# Heel Hooks - how dangerous is it and how flexible should you be to drill it?



## CroLord (Apr 23, 2018)

Recently I have been planning to start drilling some heel hooks. I read a lot on the internet( Heel hook: How to Do and Defend this Leg Lock - BJJSpot ) that you leg must have some degree of flexibility for you to be able to drill it. Also how dangerous is it? Is it worth of the risks? Btw I'm the blue belt


----------



## Headhunter (Apr 23, 2018)

You should only drill it when your teacher shows you it otherwise it is dangerous


----------



## Danny T (Apr 23, 2018)

Problem with heel hooks is once the knee is stabilized there is very little...'VERY LITTLE' movement in it. Ligament damage happens almost immediately so one must be very careful. That is why reaping the knee is an auto D.Q. in most tournaments. The person receiving must tap quickly and the person doing the heel hook will feel as though they had not done much. When we drill heel hooks and toe holds we stop as soon as there is control and no cranking. Position, Control, Release.

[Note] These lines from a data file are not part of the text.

section
/-! PROOF. The registers the host loads (00_scope.md R13) and the two transforms of P (10_state.md R29 to R31). -/

namespace Sys2Proof.Machine

open Sys2Proof.Claims

/-- Settles O13: `BitVec.ofNat` masks each value to the width of its register. -/
theorem loadRegistersMasksToWidth : Obligations.LoadRegistersMasksToWidth := by
  intro s r
  exact ⟨BitVec.toNat_ofNat r.a 8, BitVec.toNat_ofNat r.x 8, BitVec.toNat_ofNat r.y 8,
    BitVec.toNat_ofNat r.sp 8, BitVec.toNat_ofNat r.p 8, BitVec.toNat_ofNat r.pc 16, rfl, rfl⟩

theorem flagsKept_statusForPush (p : Byte) : FlagsKept [.b, .u] p (statusForPush p) := by
  intro f hf
  have hother : ¬(f = .b ∨ f = .u) := by simpa using hf
  simp [getFlag_statusForPush, hother]

theorem flagsKept_restoreFromPull (b : Byte) : FlagsKept [.b, .u] b (restoreFromPull b) := by
  intro f hf
  rw [getFlag_restoreFromPull]
  cases f with
  | b | u => simp at hf
  | n | v | d | i | z | c => rfl

/-- The law of R31, read off flag by flag: B is clear, bit 5 is set, the other six are those of `p`. -/
theorem restoreFromPull_statusForPush (p : Byte) :
    restoreFromPull (statusForPush p) = (p &&& 0xCF) ||| 0x20 := by
  apply status_ext
  intro f
  rw [getFlag_restoreFromPull]
  cases f with
  | b | u => simp [getFlag, Flag.pos]
  | n | v | d | i | z | c =>
    simp only [getFlag_statusForPush]
    simp [getFlag, Flag.pos]

/-- Settles O23: each transform writes B and bit 5 alone, and the law of R31 holds flag by flag. -/
theorem statusTransformsForceTheirBits : Obligations.StatusTransformsForceTheirBits := by
  intro p
  refine ⟨⟨?_, ?_, flagsKept_statusForPush p⟩, ⟨?_, ?_, flagsKept_restoreFromPull p⟩,
    restoreFromPull_statusForPush p⟩
  · simp [getFlag_statusForPush]
  · simp [getFlag_statusForPush]
  · exact getFlag_restoreFromPull p .b
  · exact getFlag_restoreFromPull p .u

end Sys2Proof.Machine
end

section
/-! PROOF. Reads and writes at natural-number addresses (20_memory.md R61, R62), and the pointer of the indirect jump,
whose successor stays in its page (20_memory.md R65; 30_encoding.md R102). -/

namespace Sys2Proof.Machine

/-- Settles O10: memory of 65536 cells reads back what was written, and both operations reduce the address. -/
theorem readsAndWritesReduceTheAddress : Obligations.ReadsAndWritesReduceTheAddress := by
  intro s addr addr' v h
  have hreduced : (addr + Config.memSize) % Config.memSize = addr % Config.memSize :=
    Nat.add_mod_right addr Config.memSize
  exact ⟨State.memRead_memWrite h addr v addr', rfl, congrArg (Memory.readCell s.mem) hreduced⟩

theorem hiByte_mask_or_mask (p q : Word) : hiByte ((p &&& 0xFF00) ||| (q &&& 0x00FF)) = hiByte p := by
  calc hiByte ((p &&& 0xFF00) ||| (q &&& 0x00FF))
      = (hiByte p &&& hiByte 0xFF00) ||| (hiByte q &&& hiByte 0x00FF) := by
        simp only [hiByte, BitVec.extractLsb'_or, BitVec.extractLsb'_and]
    _ = (hiByte p &&& BitVec.allOnes 8) ||| (hiByte q &&& 0#8) := rfl
    _ = hiByte p := by rw [BitVec.and_allOnes, BitVec.and_zero, BitVec.or_zero]

theorem loByte_mask_or_mask (p q : Word) : loByte ((p &&& 0xFF00) ||| (q &&& 0x00FF)) = loByte q := by
  calc loByte ((p &&& 0xFF00) ||| (q &&& 0x00FF))
      = (loByte p &&& loByte 0xFF00) ||| (loByte q &&& loByte 0x00FF) := by
        simp only [loByte, BitVec.extractLsb'_or, BitVec.extractLsb'_and]
    _ = (loByte p &&& 0#8) ||| (loByte q &&& BitVec.allOnes 8) := rfl
    _ = loByte q := by rw [BitVec.and_allOnes, BitVec.and_zero, BitVec.zero_or]

/-- The high byte is the pointer's, the low byte that of the pointer plus one. -/
theorem nextInPage_eq_joinBytes (p : Word) : nextInPage p = joinBytes (hiByte p) (loByte (p + 1)) := by
  rw [← joinBytes_hiByte_loByte (nextInPage p), nextInPage, hiByte_mask_or_mask, loByte_mask_or_mask]

/-- The successor of a pointer in its page, in the integers: the carry out of the low byte is dropped. -/
theorem nextInPage_toNat (p : Word) :
    (nextInPage p).toNat = 256 * (p.toNat / 256) + (p.toNat + 1) % 256 := by
  have hlow : (loByte (p + 1)).toNat = (p.toNat + 1) % 256 := by
    rw [loByte_toNat, BitVec.toNat_add]
    exact Nat.mod_mod_of_dvd (p.toNat + 1) (by decide)
  rw [nextInPage_eq_joinBytes, joinBytes_toNat, hiByte_toNat, hlow, Nat.mul_comm]

/-- The word read at two given addresses, in the integers. -/
theorem State.read16_toNat (s : State) (aLo aHi : Word) :
    (s.read16 aLo aHi).toNat = 256 * (s.memRead aHi.toNat).toNat + (s.memRead aLo.toNat).toNat := by
  rw [State.read16, joinBytes_toNat, Nat.mul_comm, State.readByte, State.readByte]

/-- Settles O21: the high byte is read at the successor of the pointer within its page. -/
theorem indirectTargetWrapsInThePage : Obligations.IndirectTargetWrapsInThePage := by
  intro s ptr
  refine ⟨nextInPage_toNat ptr, ?_, rfl⟩
  rw [indirectTarget, State.read16_toNat, nextInPage_toNat]

end Sys2Proof.Machine
end

section
/-! PROOF. The addressing-mode resolver in the integers (30_encoding.md R95 to R106). -/

namespace Sys2Proof.Machine

@[simp] theorem zext16_toNat (b : Byte) : (zext16 b).toNat = b.toNat :=
  BitVec.toNat_setWidth_of_le (by decide)

/-- Indexing in page zero wraps modulo 256 (30_encoding.md R97, R98, R103). -/
theorem zext16_add_toNat (z b : Byte) : (zext16 (z + b)).toNat = (z.toNat + b.toNat) % 256 := by
  rw [zext16_toNat, BitVec.toNat_add]

/-- Indexing a word by a register wraps modulo 65536 (30_encoding.md R100, R101, R104). -/
theorem add_zext16_toNat (w : Word) (b : Byte) : (w + zext16 b).toNat = (w.toNat + b.toNat) % 65536 := by
  rw [BitVec.toNat_add, zext16_toNat]

theorem hiByte_ne_hiByte_iff (p q : Word) : hiByte p ≠ hiByte q ↔ p.toNat / 256 ≠ q.toNat / 256 := by
  rw [← BitVec.toNat_ne_iff_ne, hiByte_toNat, hiByte_toNat]

/-- In a mode that indexes a base, a page cross is a changed high byte. -/
theorem pageCross_iff_of_indexBase {d : DataOperand} {s : State} {base : Word}
    (h : indexBase d s = some base) :
    pageCross d s = true ↔ (effectiveAddress d s).toNat / 256 ≠ base.toNat / 256 := by
  simp only [pageCross, h, bne_iff_ne]
  exact hiByte_ne_hiByte_iff (effectiveAddress d s) base

/-- The pointer in page zero, in the integers: both of its cells lie in page zero. -/
theorem State.readZeroPagePointer_toNat (s : State) (z : Byte) :
    (s.readZeroPagePointer z).toNat =
      256 * (s.memRead ((z.toNat + 1) % 256)).toNat + (s.memRead z.toNat).toNat := by
  have hnext : (zext16 (z + 1)).toNat = (z.toNat + 1) % 256 := zext16_add_toNat z 1
  rw [State.readZeroPagePointer, State.read16_toNat, zext16_toNat z, hnext]

/-- Settles O17: each address is read off the operand, and no mode here has a base to cross from. -/
theorem directModesResolve : Obligations.DirectModesResolve := by
  intro s v z lo hi
  refine ⟨⟨BitVec.toNat_add s.pc 1, Eq.symm, rfl, rfl⟩, ⟨zext16_toNat z, rfl, rfl⟩, ?_, rfl, rfl⟩
  rw [effectiveAddress, joinBytes_toNat, Nat.mul_comm]

/-- Settles O18: the sum is taken in eight bits before it is widened to an address. -/
theorem zeroPageIndexedModesWrapInPageZero : Obligations.ZeroPageIndexedModesWrapInPageZero := by
  intro s z
  exact ⟨⟨zext16_add_toNat z s.x, rfl, rfl⟩, ⟨zext16_add_toNat z s.y, rfl, rfl⟩⟩

/-- Settles O19: the sum wraps at 65536, and the page cross compares its high byte with the base's. -/
theorem absoluteIndexedModesReportPageCross : Obligations.AbsoluteIndexedModesReportPageCross := by
  intro s w
  have hx : (effectiveAddress (.absoluteX w) s).toNat = (w.toNat + s.x.toNat) % 65536 := add_zext16_toNat w s.x
  have hy : (effectiveAddress (.absoluteY w) s).toNat = (w.toNat + s.y.toNat) % 65536 := add_zext16_toNat w s.y
  refine ⟨⟨hx, rfl, ?_⟩, ⟨hy, rfl, ?_⟩⟩
  · rw [← hx]
    exact pageCross_iff_of_indexBase rfl
  · rw [← hy]
    exact pageCross_iff_of_indexBase rfl

/-- Settles O20: both modes read their pointer in page zero; only the second adds an index to it. -/
theorem zeroPagePointerModesResolve : Obligations.ZeroPagePointerModesResolve := by
  intro s z word base target
  have hbase : (s.readZeroPagePointer z).toNat = base := s.readZeroPagePointer_toNat z
  have hpointer : (effectiveAddress (.indexedIndirectX z) s).toNat = word ((z.toNat + s.x.toNat) % 256) := by
    rw [effectiveAddress, State.readZeroPagePointer_toNat, BitVec.toNat_add]
  have htarget : (effectiveAddress (.indirectIndexedY z) s).toNat = target := by
    rw [effectiveAddress, add_zext16_toNat, hbase]
  refine ⟨⟨hpointer, rfl, rfl⟩, ⟨htarget, rfl, ?_⟩⟩
  rw [← htarget, ← hbase]
  exact pageCross_iff_of_indexBase rfl

/-- The sign-extended byte is the byte's two's-complement value modulo 65536. -/
theorem sext16_toNat (d : Byte) : ((sext16 d).toNat : Int) = d.toInt % 65536 := by
  have hnonneg : 0 ≤ d.toInt % 65536 := Int.emod_nonneg d.toInt (by decide)
  exact (congrArg Nat.cast (BitVec.toNat_ofInt d.toInt)).trans (Int.toNat_of_nonneg hnonneg)

/-- The branch target in the integers: wrapping twice is wrapping the whole sum once (30_encoding.md R105). -/
theorem relativeTarget_toNat (d : Byte) (s : State) :
    ((relativeTarget d s).toNat : Int) = ((s.pc.toNat : Int) + 2 + d.toInt) % 65536 := by
  have hnext : (s.pc + 2).toNat = (s.pc.toNat + 2) % 65536 := BitVec.toNat_add s.pc 2
  have hsum : (relativeTarget d s).toNat = ((s.pc + 2).toNat + (sext16 d).toNat) % 65536 :=
    BitVec.toNat_add (s.pc + 2) (sext16 d)
  have hdisplacement := sext16_toNat d
  omega

/-- Settles O22: the two's-complement value of a byte is `BitVec.toInt`, which subtracts 256 from 128 on. -/
theorem relativeTargetIsSigned : Obligations.RelativeTargetIsSigned := by
  intro s d
  have hsigned : d.toInt = if d.toNat < 128 then (d.toNat : Int) else (d.toNat : Int) - 256 := by
    rw [BitVec.toInt_eq_toNat_cond]
    exact if_congr (by omega) rfl rfl
  exact ⟨hsigned ▸ relativeTarget_toNat d s, rfl⟩

end Sys2Proof.Machine
end

section
/-! PROOF. The flags the add/subtract core leaves in P, and ADC (40_add_subtract.md R140, R141). -/

namespace Sys2Proof.Machine

open Sys2Proof.Claims

theorem nzOf_setNZ (p v : Byte) : NZOf v (setNZ p v) := by
  constructor
  · simp [getFlag_setNZ]
  · simp [getFlag_setNZ, BitVec.msb_eq_decide]

/-- ADC and SBC write four flags, each from its part of the core's answer. -/
theorem getFlag_addFlags (p : Byte) (r : AddResult) (g : Flag) :
    getFlag (addFlags p r) g = match g with
      | .n => r.result.msb
      | .z => r.result == 0
      | .v => r.overflow
      | .c => r.carry
      | g => getFlag p g := by
  rw [addFlags, getFlag_setNZ]
  cases g with
  | n | z => rfl
  | v | c | u | b | d | i => simp [getFlag_setFlag]

theorem flagsKept_addFlags (p : Byte) (r : AddResult) : FlagsKept [.c, .v, .z, .n] p (addFlags p r) := by
  intro f hf
  rw [getFlag_addFlags]
  cases f with
  | c | v | z | n => simp at hf
  | u | b | d | i => rfl

theorem addCore_carry_iff (a b : Byte) (c : Bool) :
    (addCore a b c).carry = true ↔ 256 ≤ a.toNat + b.toNat + c.toNat :=
  decide_eq_true_iff

/-- Overflow, by signs: the operands agree and the result does not. -/
theorem addCore_overflow_iff (a b : Byte) (c : Bool) :
    (addCore a b c).overflow = true ↔ a.msb = b.msb ∧ (addCore a b c).result.msb ≠ a.msb := by
  simp only [addCore]
  cases a.msb <;> cases b.msb <;> simp

/-- Settles O25: in every mode ADC feeds A, the resolved byte and C to the core and stores its four answers. -/
theorem adcAddsWithCarry : Obligations.AdcAddsWithCarry := by
  intro i d s hm ho m sum
  let r := addCore s.a m (getFlag s.p .c)
  obtain ⟨base, hexec⟩ := exec_adc hm ho s
  have hcarry : getFlag (addFlags s.p r) .c = r.carry := getFlag_addFlags s.p r .c
  have hoverflow : getFlag (addFlags s.p r) .v = r.overflow := getFlag_addFlags s.p r .v
  refine ⟨_, hexec, rfl, ?_, ?_, nzOf_setNZ _ r.result, flagsKept_addFlags s.p r⟩
  · exact hcarry ▸ addCore_carry_iff s.a m (getFlag s.p .c)
  · exact hoverflow ▸ addCore_overflow_iff s.a m (getFlag s.p .c)

end Sys2Proof.Machine
end

section
/-! PROOF. The flags Z and N by themselves, and LDA (41_load_store_transfer.md R150). -/

namespace Sys2Proof.Machine

open Sys2Proof.Claims

theorem flagsKept_setNZ (p v : Byte) : FlagsKept [.z, .n] p (setNZ p v) := by
  intro f hf
  rw [getFlag_setNZ]
  cases f with
  | z | n => simp at hf
  | c | v | u | b | d | i => rfl

/-- Settles O27: in every mode LDA stores the resolved byte in A and sets Z and N of P from it. -/
theorem ldaLoadsTheOperand : Obligations.LdaLoadsTheOperand := by
  intro i d s hm ho
  obtain ⟨base, hexec⟩ := exec_lda hm ho s
  exact ⟨_, hexec, rfl, nzOf_setNZ s.p (operandValue d s), flagsKept_setNZ s.p (operandValue d s)⟩

end Sys2Proof.Machine
end

section
/-! PROOF. JMP in both modes (44_branch_jump.md R209). -/

namespace Sys2Proof.Machine

open Sys2Proof.Claims

/-- Everything an instruction that only writes PC does: branches and JMP. -/
theorem State.beginStep_setPc_eq (s : State) (base : Nat) (o : Operand) (w : Word) :
    (s.beginStep base o).setPc w =
      { s with pc := w, out := { cycles := stepCycles base o s, warnings := [] } } := rfl

theorem exec_jmpAbs (w : Word) (s : State) :
    exec (.jmpAbs w) s = .next ((s.beginStep 3 (.data (.absolute w))).setPc w) := rfl

theorem exec_jmpInd (w : Word) (s : State) :
    exec (.jmpInd w) s = .next ((s.beginStep 5 (.indirect w)).setPc (indirectTarget w s)) := rfl

/-- Settles O38: both modes write PC alone, and the Indirect target is the resolver's. -/
theorem jmpGoesToTheResolvedAddress : Obligations.JmpGoesToTheResolvedAddress := by
  intro w s
  obtain ⟨-, htarget, -⟩ := indirectTargetWrapsInThePage s w
  refine ⟨⟨_, exec_jmpAbs w s, ?_⟩, _, exec_jmpInd w s, ?_, htarget⟩
  · rw [State.beginStep_setPc_eq]
  · rw [State.beginStep_setPc_eq]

The thing is you are ok. No pain, just a little pressure is felt and POP!!! The damage is done.

When defending...As Soon as you realize there is even the possibility of a heel hook turn your knee outward and pull out. Other wise TAP.


----------



## Tony Dismukes (Apr 23, 2018)

You don’t need flexibility to do heel hooks. You do need proper instruction and good control and careful training partners in order to avoid inadvertent serious injuries.  I would strongly suggest you wait until your instructor covers heel hooks to start practicing them.


----------



## Chester Wright (Sep 8, 2018)

Heel Hooks are no more dangerous than any other technique. As with any technique it is important to train it slow and be careful when you know you have it and your opponent won't tap as alot of people have egos and will refuse to tap. I have always found that most injuries in grappling come from 1 of 2 things, either Ego getting in the way or People getting their legs or backs blown out by people jumping guard.


----------



## drop bear (Sep 9, 2018)

They pop before they hurt too much and the escape is the oposite to what you feel like it should be.

So the risks are you won't really get a tap from it unless your partner knows to tap. Or your partner will escape and break his own knee. You can't  crocodile roll out.

Know those risks and you should be ok.


----------



## Monkey Turned Wolf (Sep 10, 2018)

Please don't try heel hooks from reading them from a book. You (or your partner) will end up seriously, and possible permanently, hurt.


----------



## wab25 (Sep 10, 2018)

Chester Wright said:


> Heel Hooks are no more dangerous than any other technique.


I disagree. Sure, the damage they can do is similar to the damage that many other moves can do. However, with other submission moves, they apply a lot of pain, well before the damage gets done. With heel hooks, its the opposite... the damage comes first, before the pain. As others have said, it does not take much pressure. It is more dangerous, because it will work without either person realizing that it was about to pop. It is much easier to have an accident... and the results of the accident are severe.


----------